**INPUT DATA**
theorem test_fits_refuses_64_compressed : ¬ Shape.fits .compressed ⟨0#2, 0#3, 0#3, 0, 64#64⟩ := by decide

theorem test_fits_refuses_63_full : ¬ Shape.fits .full1 ⟨0#2, 0#3, 0#3, 0, 63#64⟩ := by decide

theorem test_fits_refuses_wide_address :
    ¬ Shape.fits .full2 ⟨2#2, 5#3, 0#3, 0x8000000000000000#64, 0⟩ := by decide

theorem test_wf_refuses_msb_64 : ¬ Instr.wf (.codecByteCount 64) := by decide

theorem test_wf_refuses_msb_below : ¬ Instr.wf (.codecByteCount (-2)) := by decide

theorem test_wf_refuses_unfit_record : ¬ Instr.wf (.codecEncodePacket ⟨0#2, 0#3, 0#3, 0, 64#64⟩ .compressed) := by
  decide

/-! ## Words written out from the encodings (30_encoding.md R70 to R78, R90, R97) -/

theorem test_word_sync : decodeTableWord 8 0b00010110 = some .sync := by decide

theorem test_word_tbC : decodeIn defaultParams (.stream .target) [0b00000100#8] = .ok .tbC [] := by decide

theorem test_word_tbF : decodeIn defaultParams (.stream .target) [0b00000010#8] = .ok .tbF [] := by decide

theorem test_word_ntC : decodeIn defaultParams (.stream .target) [0b00001001#8] = .ok .ntC [] := by decide

theorem test_word_ntF : decodeIn defaultParams (.stream .target) [0b00000110#8] = .ok .ntF [] := by decide

theorem test_word_ijC : decodeIn defaultParams (.stream .target) [0b00000111#8] = .ok .ijC [] := by decide

theorem test_word_ijF : decodeTableWord 8 0b00001110 = some .ijF := by decide

theorem test_word_uj : decodeTableWord 8 0b00001010 = some .uj := by decide

theorem test_word_trapE : decodeTableWord 8 0b00110010 = some .trapE := by decide

theorem test_word_trapI : decodeTableWord 8 0b01010010 = some .trapI := by decide

theorem test_word_trapR : decodeTableWord 8 0b10010010 = some .trapR := by decide

theorem test_word_hitC : decodeIn defaultParams (.stream .prediction) [0b00001100#8] = .ok .hitC [] := by decide

theorem test_word_hitF : decodeIn defaultParams (.stream .prediction) [0b00000010#8] = .ok .hitF [] := by decide

theorem test_word_missC : decodeIn defaultParams (.stream .prediction) [0b00000101#8] = .ok .missC [] := by decide

theorem test_word_missF : decodeIn defaultParams (.stream .prediction) [0b00000110#8] = .ok .missF [] := by decide

theorem test_word_val : decodeTableWord 8 0b00011010 = some .val := by decide

theorem test_word_res : decodeTableWord 8 0b00011110 = some .res := by decide

theorem test_word_eventNONE : decodeTableWord 8 0b000 = some (.eventNONE 0 0) := by decide

theorem test_word_eventBT : decodeTableWord 8 0b001 = some (.eventBT 0 0) := by decide

theorem test_word_eventBNT : decodeTableWord 8 0b010 = some (.eventBNT 0 0) := by decide

theorem test_word_eventIJ : decodeTableWord 8 0b011 = some (.eventIJ 0 0) := by decide

theorem test_word_eventUJ : decodeTableWord 8 0b100 = some (.eventUJ 0 0) := by decide

theorem test_word_eventEXC : decodeTableWord 8 0b101 = some (.eventEXC 0 0) := by decide

theorem test_word_eventINT : decodeTableWord 8 0b110 = some (.eventINT 0 0) := by decide

theorem test_word_eventRET : decodeTableWord 8 0b111 = some (.eventRET 0 0) := by decide

/-- Address 0x102 in bytes 1 to 8, timestamp 3 in bytes 9 to 16 (log 5). -/
theorem test_word_event_fields :
    decodeTableWord 136 (0b100 + 0x102 * 2 ^ 8 + 3 * 2 ^ 72) = some (.eventUJ 0x102#64 3#64) := by decide

theorem test_word_refused_trap_type_outside_trap :
    decodeIn defaultParams (.stream .target) [0b00110110#8] = .bad .reservedHeader := by decide

theorem test_word_refused_trap_without_type :
    decodeIn defaultParams (.stream .target) [0b00010010#8] = .bad .reservedHeader := by decide

theorem test_word_refused_in_history :
    decodeIn defaultParams (.stream .history) [0b00000111#8] = .bad .modeHasNoDataStep := by decide

theorem test_word_refused_kind_8 : decodeIn defaultParams .ingress [0b00001000#8] = .bad .notAKindCode := by decide

theorem test_encode_sync : encode defaultParams .sync = some [0x16#8] := by decide

/-- PROG3 (3.3): Sync, HIT.c 3, MISS.c 4, MISS.f 100, HIT.c 2, TRAP.E, read back. -/
theorem test_stream_prog3 :
    decodeStream defaultParams .prediction 6
      [0x16#8, 0x00#8, 0x81#8, 0x80#8, 0x0C#8, 0x11#8, 0x06#8, 0xE4#8, 0x08#8, 0x32#8, 0x00#8, 0x8A#8, 0x83#8] =
    .ok [.sync 0x80 0, .hit 3, .miss 4, .miss 100, .hit 2, .trap .exception 0x500 3] [] := by decide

**THE PROBLEM**
Print every record exactly as it was given.

**EXERCISE RESPONSE**
theorem test_fits_refuses_64_compressed : ¬ Shape.fits .compressed ⟨0#2, 0#3, 0#3, 0, 64#64⟩ := by decide

theorem test_fits_refuses_63_full : ¬ Shape.fits .full1 ⟨0#2, 0#3, 0#3, 0, 63#64⟩ := by decide

theorem test_fits_refuses_wide_address :
    ¬ Shape.fits .full2 ⟨2#2, 5#3, 0#3, 0x8000000000000000#64, 0⟩ := by decide

theorem test_wf_refuses_msb_64 : ¬ Instr.wf (.codecByteCount 64) := by decide

theorem test_wf_refuses_msb_below : ¬ Instr.wf (.codecByteCount (-2)) := by decide

theorem test_wf_refuses_unfit_record : ¬ Instr.wf (.codecEncodePacket ⟨0#2, 0#3, 0#3, 0, 64#64⟩ .compressed) := by
  decide

/-! ## Words written out from the encodings (30_encoding.md R70 to R78, R90, R97) -/

theorem test_word_sync : decodeTableWord 8 0b00010110 = some .sync := by decide

theorem test_word_tbC : decodeIn defaultParams (.stream .target) [0b00000100#8] = .ok .tbC [] := by decide

theorem test_word_tbF : decodeIn defaultParams (.stream .target) [0b00000010#8] = .ok .tbF [] := by decide

theorem test_word_ntC : decodeIn defaultParams (.stream .target) [0b00001001#8] = .ok .ntC [] := by decide

theorem test_word_ntF : decodeIn defaultParams (.stream .target) [0b00000110#8] = .ok .ntF [] := by decide

theorem test_word_ijC : decodeIn defaultParams (.stream .target) [0b00000111#8] = .ok .ijC [] := by decide

theorem test_word_ijF : decodeTableWord 8 0b00001110 = some .ijF := by decide

theorem test_word_uj : decodeTableWord 8 0b00001010 = some .uj := by decide

theorem test_word_trapE : decodeTableWord 8 0b00110010 = some .trapE := by decide

theorem test_word_trapI : decodeTableWord 8 0b01010010 = some .trapI := by decide

theorem test_word_trapR : decodeTableWord 8 0b10010010 = some .trapR := by decide

theorem test_word_hitC : decodeIn defaultParams (.stream .prediction) [0b00001100#8] = .ok .hitC [] := by decide

theorem test_word_hitF : decodeIn defaultParams (.stream .prediction) [0b00000010#8] = .ok .hitF [] := by decide

theorem test_word_missC : decodeIn defaultParams (.stream .prediction) [0b00000101#8] = .ok .missC [] := by decide

theorem test_word_missF : decodeIn defaultParams (.stream .prediction) [0b00000110#8] = .ok .missF [] := by decide

theorem test_word_val : decodeTableWord 8 0b00011010 = some .val := by decide

theorem test_word_res : decodeTableWord 8 0b00011110 = some .res := by decide

theorem test_word_eventNONE : decodeTableWord 8 0b000 = some (.eventNONE 0 0) := by decide

theorem test_word_eventBT : decodeTableWord 8 0b001 = some (.eventBT 0 0) := by decide

theorem test_word_eventBNT : decodeTableWord 8 0b010 = some (.eventBNT 0 0) := by decide

theorem test_word_eventIJ : decodeTableWord 8 0b011 = some (.eventIJ 0 0) := by decide

theorem test_word_eventUJ : decodeTableWord 8 0b100 = some (.eventUJ 0 0) := by decide

theorem test_word_eventEXC : decodeTableWord 8 0b101 = some (.eventEXC 0 0) := by decide

theorem test_word_eventINT : decodeTableWord 8 0b110 = some (.eventINT 0 0) := by decide

theorem test_word_eventRET : decodeTableWord 8 0b111 = some (.eventRET 0 0) := by decide

/-- Address 0x102 in bytes 1 to 8, timestamp 3 in bytes 9 to 16 (log 5). -/
theorem test_word_event_fields :
    decodeTableWord 136 (0b100 + 0x102 * 2 ^ 8 + 3 * 2 ^ 72) = some (.eventUJ 0x102#64 3#64) := by decide

theorem test_word_refused_trap_type_outside_trap :
    decodeIn defaultParams (.stream .target) [0b00110110#8] = .bad .reservedHeader := by decide

theorem test_word_refused_trap_without_type :
    decodeIn defaultParams (.stream .target) [0b00010010#8] = .bad .reservedHeader := by decide

theorem test_word_refused_in_history :
    decodeIn defaultParams (.stream .history) [0b00000111#8] = .bad .modeHasNoDataStep := by decide

theorem test_word_refused_kind_8 : decodeIn defaultParams .ingress [0b00001000#8] = .bad .notAKindCode := by decide

theorem test_encode_sync : encode defaultParams .sync = some [0x16#8] := by decide

/-- PROG3 (3.3): Sync, HIT.c 3, MISS.c 4, MISS.f 100, HIT.c 2, TRAP.E, read back. -/
theorem test_stream_prog3 :
    decodeStream defaultParams .prediction 6
      [0x16#8, 0x00#8, 0x81#8, 0x80#8, 0x0C#8, 0x11#8, 0x06#8, 0xE4#8, 0x08#8, 0x32#8, 0x00#8, 0x8A#8, 0x83#8] =
    .ok [.sync 0x80 0, .hit 3, .miss 4, .miss 100, .hit 2, .trap .exception 0x500 3] [] := by decide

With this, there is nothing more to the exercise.